You then take the loudspeaker to a different room and measure it again, and you can see the difference between the two.
In order to “undo” this difference with a filter (assuming that this is possible) one strategy is to start by analysing the difference in the two measurements by decomposing it into minimum phase and non-minimum phase components. You can then choose different filters for different tasks. A minimum phase filter can be used to compensate a resonance at a single frequency caused by a room mode. However, the cancellation at a frequency caused by a reflection is not minimum phase, so you can’t just use a filter to boost at that frequency. An octave-smoothed or 1/3-octave smoothed measurement done with pink noise might look like you fixed the problem – but you’ve probably screwed up the time domain.

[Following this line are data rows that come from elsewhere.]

-- ==== Sys2Proof/WellFormed.lean ====
section
/-! DEFINITION. Which instructions are well formed. Operands are typed, so every value of every operand is legal (rules R54, R91);
the one condition the spec puts on an operand is that WRITE_DATA carries at least one byte (rule R153). -/

namespace Sys2Proof

/-- `false` exactly for WRITE_DATA of the empty list (rule R153: "a non-empty list of bytes"). -/
def Instr.wellFormed : Instr → Bool
  | .writeData bytes => !bytes.isEmpty
  | .swreset | .slpin _ | .slpout | .ptlon _ | .noron _ | .invoff | .invon | .dispoff _ | .dispon => true
  | .caset _ _ | .raset _ _ | .ramwr _ | .ramrd _ | .madctl _ | .colmod _ => true
  | .frmctr1 _ | .frmctr2 _ | .frmctr3 _ | .invctr _ | .pwctr1 _ | .pwctr2 _ | .pwctr3 _ | .pwctr4 _ | .pwctr5 _ => true
  | .vmctr1 _ | .gmctrp1 _ | .gmctrn1 _ => true
  | .new _ _ | .init | .setOrientation _ | .setPixel _ _ _ | .draw _ => true
  | .setAddressWindow _ _ _ _ | .writeCommand _ _ | .startData | .writeWord _ | .hardReset | .delayMs _ => true

end Sys2Proof
end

Another, less intuitive example is when you’re building a loudspeaker, and you want to use a filter to fix a resonance that you can hear. It’s quite possible that the resonance (ringing in the time domain) is actually associated with a dip in the magnitude response (as we saw earlier). This means that, although intuition says “I can hear the resonant frequency sticking out, so I’ll put a dip there with a filter” – in order to correct it properly, you might need to boost it instead. The reason you can hear it is that it’s ringing in the time domain – not because it’s louder. So, a dip makes the problem less audible, but actually worse. In this case, you’re actually just attenuating the symptom, not fixing the problem – like taking an Asprin because you have a broken leg. Your leg is still broken, you just can’t feel it.
So far, we have looked at minimum phase and linear phase examples of one basic kind of filter, but everything I’ve shown you are just examples. There are other filters (I could be showing you shelving filters instead of peaking filters – which would be a through-put plus a low- or high-pass instead of a bandpass) and other implementations (for example, there are other ways to make a linear phase filter).
We won’t go through these other versions because we’re not here to learn how to make filters, we’re here to learn why, when someone asks you “which is better, minimum-phase or linear phase?” or “aren’t you worried about the unnatural effects of pre-ringing?” you can answer “it depends” (which is almost always the correct answer for any question related to audio).
At this point you should know that
a filter that changes the frequency response also changes the time response. This is unavoidable.
some filters will also ‘pre-ring’ ahead of the sound
a filter may or may not have an effect on the phase of the signal
If you’re designing (or choosing) a filter, nothing comes for free. (For example, if you want linear phase, the price is latency. There are other prices attached to other design decisions.)
The question that we have not yet addressed is “so what?”
This is the point in the discussion where things are going to get a little fuzzy… Hang on!
You probably read somewhere that human hearing extends from 20 Hz to 20 kHz, therefore anything outside that range is not audible. This is not true. You might have read a little farther where they added an extra detail saying something about your age: the older you are, the lower that top number gets. That might be true.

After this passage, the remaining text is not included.